In questa ultima parte del presente testo l'analisi riprende dal riconoscimento, lo sviluppo e la piena effettività dei diritti sociali all'interno dei Trattati e delle Convenzioni internazionali. Come accennato più volte nella parte introduttiva del lavoro, il problema di riconoscimento e tutela dei diritti sociali non è solo di natura nazionale, bensì anche a livello internazionale si sono avuti importanti ritardi sul punto. Il percorso che ha portato all'introduzione dei diritti sociali è stato lungo e controverso, e bisogna anche considerare che proprio per la natura mutevole di detti diritti non è possibile generare delle applicazioni che siano statiche, ma devono necessariamente seguire lo sviluppo della società, oltreché i cicli economici che accompagnano i diversi livelli di governo. Una prima introduzione ai diritti sociali, quanto meno per ciò che attiene alla parte riconducibile alle tutele per i lavoratori è possibile notarla già con la Rivoluzione industriale di metà Ottocento, come già anticipato. Di fatti, il repentino progresso di meccanismi di produzione portò un'intensificazione della necessità di manodopera ed operai, che si rovesciarono nelle città, portando con sé anche le proprie famiglie. Questo evento generò un'attenzione nei confronti delle condizioni dei lavoratori, ma esclusivamente inerente all'ambito lavorativo e solo nell'ottica di accrescere le prestazioni sul luogo di lavoro, meno intensa invece risulta l'interesse dell'epoca nei confronti della gestione della vita familiare, e quindi personale degli individui. Come più volte anticipato, anche in merito ai diritti fondamentali dell'uomo, anche detti diritti restarono per anni nella penombra, sino alla conclusione dei due conflitti mondiali. Al termine del conflitto, la questione dei diritti si riaccese, seppur lentamente, negli organismi sovranazionali ed internazionali.

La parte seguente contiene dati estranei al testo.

-- ==== Sys2Proof/Machine/Quench.lean ====
section
/-! DEFINITION. The quench: final tokens, event time and windows, the evaluation of a beat, ledgers, records, pins and
late accept (R91, R156 to R170, R195 to R197). -/

namespace Sys2Proof.Machine

/-- The plan of the plane that a forging runs a beat on. -/
def State.planFor (s : State) (f : Nat) (n : Beat) : Option ForgingPlan := (s.planeFor f n).bind fun q => (s.plane f q).plan

/-- The shoals of the plane that a forging runs a beat on, that it reads. -/
def State.shoalsFor (s : State) (f : Nat) (n : Beat) : List ShoalPlan :=
  match s.planeFor f n with
  | some q => (s.plane f q).shoals.filter fun x => x.forgings.contains f
  | none => []

/-- Does a cycle lie in the beat in progress or before it: its instant has come once the boundaries have
(notes/assumptions/2.md). -/
def State.dueNow (s : State) (c : Nat) : Bool := decide (c < s.beat.at' + s.beat.period)

/-! ### Final tokens (R95, R156, R157) -/

/-- What becomes of a final token that leaves its delay register. -/
inductive Final where
  | taken
  | mismatch
  | late
  | missed
  deriving DecidableEq, Repr

/-- Judges a final token of an input that left its delay register in cycle `c` (R157). -/
def judgeFinal (s : State) (f input : Nat) (n : Beat) (t : Token) (c : Nat) : Final :=
  let q := s.quench f
  let count := ((s.planFor f n).map fun p => p.inputs.getD input 0).getD 0
  if tagForging t.tag ≠ f ∨ s.planeFor f n ≠ some (tagPlane t.tag) then .mismatch
  else if s.hasVerdict n && !q.toIssue.contains n && decide (0 ≤ beatDiff s.beat.n n) then .late
  else if count ≤ (tagSeq t.tag).toNat ∨ q.taken.any fun x => x.1 == n && x.2.1 == input && tagSeq x.2.2.tag == tagSeq t.tag then .mismatch
  else if s.verdictCycle f n < c + 8 then .missed
  else .taken

/-- The first token of a quench input's delay register leaves it. -/
def finalToken (s : State) (f input : Nat) (plane : Bool) : State :=
  let k := inputKey input plane
  match tabGet [] (s.quench f).inbox k with
  | [] => s
  | x :: rest =>
    let s := s.runTo x.at'
    let q := s.quench f
    let n := rebuildBeat s.beat.n (tagBeat x.tok.tag)
    let s := s.setQuench f { q with inbox := tabSet q.inbox k rest }
    let s := tap s 2 (((s.planFor f n).map ForgingPlan.home).getD 0) 0 input plane x.tok n
    match judgeFinal s f input n x.tok x.at' with
    | .mismatch => s.count Reg.qnTagMismatch 0
    | .late => s.count Reg.qnLateTokens 0
    | .missed => s
    | .taken =>
      let q := s.quench f
      s.setQuench f { q with taken := (n, input, x.tok) :: q.taken.filter fun y => decide (beatDiff n y.1 ≤ 200) }

/-- QUENCH_FINAL_TOKEN. -/
def execQuenchFinalToken (forging input : Nat) (plane : Bool) (s : State) : Host.Outcome State Fault Refusal :=
  onUnit (decide (forging < 16) && decide (input < 16)) s (finalToken s forging input plane)

/-! ### Event time and windows (R158 to R160) -/

/-- The stamp of a reference and its shoal's uncertainty: of a group, that of its member of lowest number with a stamp
(R65, R158). -/
def refStamp (s : State) (n : Beat) : Ref → Option (Time96 × Nat)
  | .shoal k => (s.shoalStamp k n).map fun t => (t, s.reg Reg.shoalStampUnc k)
  | .group g =>
    (List.range 256).findSome? fun k =>
      match s.shoalPlan k with
      | some p => if p.group = g then (s.shoalStamp k n).map fun t => (t, s.reg Reg.shoalStampUnc k) else none
      | none => none

/-- The event time of a beat and its uncertainty in 2^-16 ns, absent where no reference has a stamp or the offset is
invalid (R158). `off` is the code of element 3, none where the decision token is missing. -/
def eventTime (s : State) (p : ForgingPlan) (n : Beat) (off : Option Nat) : Option (Time96 × Nat) :=
  match off with
  | none => none
  | some c =>
    if c = 0x8000 then none
    else (p.refs.findSome? (refStamp s n)).map fun x => (timeOfUnits (timeUnits x.1 + signed 16 c * 256), x.2)

/-- Window w of a table of a forging: open, close and control byte. -/
def windowOf (s : State) (f table w : Nat) : Window :=
  let k := 8 * table + w
  { opens := unpackTime (s.reg (Reg.qnWinOpen.at k) f), closes := unpackTime (s.reg (Reg.qnWinClose.at k) f),
    ctrl := s.reg (Reg.qnWinCtrl.at k) f }

def Window.enabled (w : Window) : Bool := bit w.ctrl 0
def Window.isVeto (w : Window) : Bool := bit w.ctrl 1

/-- Is `a` not before `b`. -/
def notBefore (a b : Time96) : Bool := decide (0 ≤ compareTime b a)

/-- Does a time lie inside a window (R159): not before open and before close; none where close is not after open. -/
def Window.inside (w : Window) (t : Time96) : Bool := compareTime w.opens w.closes == 1 && notBefore t w.opens && compareTime t w.closes == 1

/-- Does a time lie within `u` of a bound (R160). -/
def nearBound (t b : Time96) (u : Nat) : Bool :=
  notBefore t (timeOfUnits (timeUnits b - u)) && notBefore (timeOfUnits (timeUnits b + u)) t

/-- The window table selected at boundary n (R47, R159). -/
def tableOf (s : State) (f : Nat) (n : Beat) : Nat := (((s.quench f).tables.find? fun x => !beatBefore n x.1).map Prod.snd).getD 0

/-- The windows that are enabled in the table selected at boundary n (R47, R159). -/
def enabledWindows (s : State) (f : Nat) (n : Beat) : List Window :=
  ((List.range 8).map (windowOf s f (tableOf s f n))).filter Window.enabled

/-- EDGE of the windows (R160). -/
def windowEdge (ws : List Window) (t : Option (Time96 × Nat)) : Bool :=
  match t with
  | some (t, u) => ws.any fun w => nearBound t w.opens u || nearBound t w.closes u
  | none => false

Lentezza giustificata dal fatto che lo scopo iniziale della Comunità europea era la creazione di un mercato comune. Il Trattato di Roma del 1957 previde una debole competenza comunitaria in seno ai diritti, basandosi sul presupposto che ad occuparsi di essi dovessero essere gli Stati nazionali, mentre la Comunità sarebbe dovuta intervenire per armonizzare le politiche nazionali.